The latest development also includes a combination of 3D and 2D diagram presentation, which enables to follow how a certain device really functions and gives a complete picture of its structure.

The presented solutions have improved considerably the level of simulator fidelity in comparison to real machinery. In consequence, it was possible to eliminate the disadvantages of the engine room simulator with typical 2D presentation consisting of a schematic and simplified presentation of machinery systems.

This simulator is designated for training students of maritime academies as well as different types of marine vocational training centres. The simulator has universal features and may be used both for training merchant and navy fleet crew.

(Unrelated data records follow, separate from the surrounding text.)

/-- Everything a block's update reads (R247). -/
def State.readBlock (s : State) (n i : Nat) (b : Blk) : Except MemErr BlkIn :=
  let x := s.con n
  let a := s.recAt n i
  let u := x.rule
  let base := s.rSlotBase a (s.rSlot a)
  let part := 4 * s.rN a
  let ts := b.tiles (s.rCols a / 64)
  let two := decide (moments (uId u) = 2)
  let comp := s.rComp a
  let rd := fun (want : Bool) (p : Nat) => if want then s.readTiles (s.rFab a 0) (base + p * part) ts else .ok []
  let roots := fun staged => if usesRoots (uId u) then s.blockRoots a staged x.block b else .ok ([], [])
  match rd true 0, rd true 1, rd two 2, rd comp (if two then 3 else 2), s.readTiles (s.rFab a 1) (s.rGrad a (s.rDone a)) ts,
      roots x.useStaged, roots false with
  | .ok w, .ok m, .ok v, .ok k, .ok g, .ok (l, r), .ok (ol, or) =>
    .ok {
          w := w, m := m, v := v, k := k, g := g, l := l, r := r, oldL := ol, oldR := or,
          rebase := x.useStaged && uId u == urEigen, noRoots := !x.useStaged && s.recGet a 1184 1184 == 0 }
  | .error e, _, _, _, _, _, _ => .error e
  | _, .error e, _, _, _, _, _ => .error e
  | _, _, .error e, _, _, _, _ => .error e
  | _, _, _, .error e, _, _, _ => .error e
  | _, _, _, _, .error e, _, _ => .error e
  | _, _, _, _, _, .error e, _ => .error e
  | _, _, _, _, _, _, .error e => .error e

/-- What a block's update writes (R247). -/
def State.writeBlock (s : State) (n i : Nat) (b : Blk) (w m v k : Mat) : Except MemErr State :=
  let u := (s.con n).rule
  let a := s.recAt n i
  let base := s.rSlotBase a (1 - s.rSlot a)
  let part := 4 * s.rN a
  let ts := b.tiles (s.rCols a / 64)
  let two := decide (moments (uId u) = 2)
  let wr := fun (s : State) (want : Bool) (p : Nat) (x : Mat) => if want then s.writeTiles n (s.rFab a 0) (base + p * part) (ts.zip x) else .ok s
  match wr s true 0 w with
  | .error e => .error e
  | .ok s => match wr s true 1 m with
    | .error e => .error e
    | .ok s => match wr s two 2 v with
      | .error e => .error e
      | .ok s => match wr s (s.rComp a) (if two then 3 else 2) k with
        | .error e => .error e
        | .ok s => match s.writeWork n a ((s.rVersion a + 1) % 2) s.freeCtr (ts.zip w) 0 with
          | .error e => .error e
          | .ok (s, sat) => .ok ((s.modCon n (fun x => { x with satCount := satAdd 0xFFFFFFFF x.satCount sat })).fresh)
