-- ==== Sys2Proof/Certificates/Slice0/Obligations.lean ====
section
/-! DEFINITION. The statements about the block, by family of its commands; each names the rules of the spec that it formalises. -/

open Sys2Proof Sys2Proof.Machine

/-- CTL cues that the Prompter issues: the pointer, the loop counters, the generators, a tile descriptor, VL (R89, R93, R94, R86, R145).
-/
def Obligations.ControlCueEffects : Prop :=
  ∀ (s : State) (c : CoreNo) (q : W128) (pk : Peek), s.issues c q pk →
    let x := s.core c.val
    (isCue 0 0 q = true → completes (.nop c) s fun t => (t.core c.val).p.cp = x.p.cp + 1 ∧
      ∀ k, (t.core c.val).token k = signalled q k (x.waited q k)) ∧
    (isCue 0 1 q = true → completes (.jump c) s fun t => (t.core c.val).p.cp = BitVec.ofNat 14 (fld q 45 32)) ∧
    (isCue 0 2 q = true → completes (.loopSet c) s fun t => (t.core c.val).p.cp = x.p.cp + 1 ∧
      ∀ k, (t.core c.val).loop k = if k = fld q 36 32 then BitVec.ofNat 32 (fld q 95 64) else x.loop k) ∧
    (isCue 0 3 q = true → completes (.loopBranch c) s fun t =>
      (t.core c.val).p.cp = (if (x.loop (fld q 36 32)).toNat ≤ 1 then x.p.cp + 1 else BitVec.ofNat 14 (fld q 61 48)) ∧
      ∀ k, (t.core c.val).loop k = if k = fld q 36 32 ∧ x.loop k ≠ 0 then x.loop k - 1 else x.loop k) ∧
    (isCue 0 6 q = true → completes (.agBase c) s fun t => (t.core c.val).p.cp = x.p.cp + 1 ∧
      ∀ g, (t.core c.val).gen g = if g = fld q 35 32 then
        { base := BitVec.ofNat 32 (fld q 95 64), byteMode := fld q 36 36 == 1, d0 := { (x.gen g).d0 with idx := 0 },
          d1 := { (x.gen g).d1 with idx := 0 }, d2 := { (x.gen g).d2 with idx := 0 }, d3 := { (x.gen g).d3 with idx := 0 } } else x.gen g) ∧
    (isCue 0 7 q = true → completes (.agDim c) s fun t => (t.core c.val).p.cp = x.p.cp + 1 ∧
      ∀ g, (t.core c.val).gen g = if g = fld q 35 32 then
        (x.gen g).setDim (fld q 37 36) { count := BitVec.ofNat 16 (fld q 63 48), idx := 0, stride := BitVec.ofNat 32 (fld q 95 64) }
        else x.gen g) ∧
    (isCue 0 8 q = true → completes (.tileSet c) s fun t => (t.core c.val).p.cp = x.p.cp + 1 ∧
      ∀ i, (t.core c.val).tile i = if i = fld q 41 32 then
        { frame := BitVec.ofNat 13 (fld q 54 42), side := BitVec.ofNat 15 (fld q 69 55), sideValid := fld q 70 70 == 1,
          rowsM1 := BitVec.ofNat 6 (fld q 76 71), colsM1 := BitVec.ofNat 6 (fld q 82 77), state := .free,
          version := (x.tile i).version, tag := mkTag (fld q 86 83) (fld q 87 87) 0 {} } else x.tile i) ∧
    (isCue 0 9 q = true → completes (.regSet c) s fun t => (t.core c.val).p.cp = x.p.cp + 1 ∧
      (t.core c.val).p.vl = BitVec.ofNat 64 (fld q 95 64)) ∧
    (isCue 0 5 q = true → completes (.halt c) s fun t => (t.core c.val).p.cp = x.p.cp + 1 ∧
      (t.core c.val).p.haltCode = BitVec.ofNat 16 (fld q 47 32) ∧
      ((∀ k, cueSignal q = some k → x.waited q k < 15) → (t.core c.val).p.state = .halted))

The main purpose of the MED3DH simulator is the practical preparation of the trainee for engine room operation, in particular:
  • familiarization with the basic engine room installation (compressed air system, fresh and sea water cooling system, lubricating, fuel oil system, etc.), especially taking into account training on the base of modern, computer-controlled engine room;
  • acknowledgment with main engine and auxiliary equipment exploitation procedures;
  • propulsion system manoeuvring (main engine – reduction gear – CPP).

The full mission simulator has been equipped with hardware consoles and panels that enable the operation and control of main engines, gear, CPP, auxiliary machinery and electric systems.

The simulator consists of three (3) main elements:
  • Engine Control Room (ECR) with main engine control console and main electric switchboard,
  • Engine Room with two (2) PC projectors and control console for 3D visualization combined with diagram presentation,
  • Instructor Room.

The main engine’s starting and stopping procedure is effectuated on hardware type control consoles and Electric Switchboard panels.

The basic operation with auxiliary sub-systems is performed by clicking on the PC screen, just as on a real modern ship. Diagrams related to specific installations, like fuel oil, compressed air system, cooling system, lubricating system, steam system, etc., are presented on the PC screen. For security reasons, the Engine Control Room is equipped with two (2) identical PCs with monitors. In case of one PC failure, the second one takes over the systems’ control automatically. On the screen and with just one mouse click, it is possible to start and stop the pumps, compressors as well as open and close the valves which are remotely controlled.

All operating procedures which are necessary to perform in engine rooms (outside of Engine Control Room) are effectuated in a separate room equipped with two (2) projected screens.
One screen presents the engine room elements is 3D visualization and another one in form of a diagram related to specific and selected compartments of engine rooms, for example auxiliary generators’ room, emergency generator’s room, compressed system room, etc. The selection of engine room’s elements, that are important from exploitation point of view, is performed by zoom function.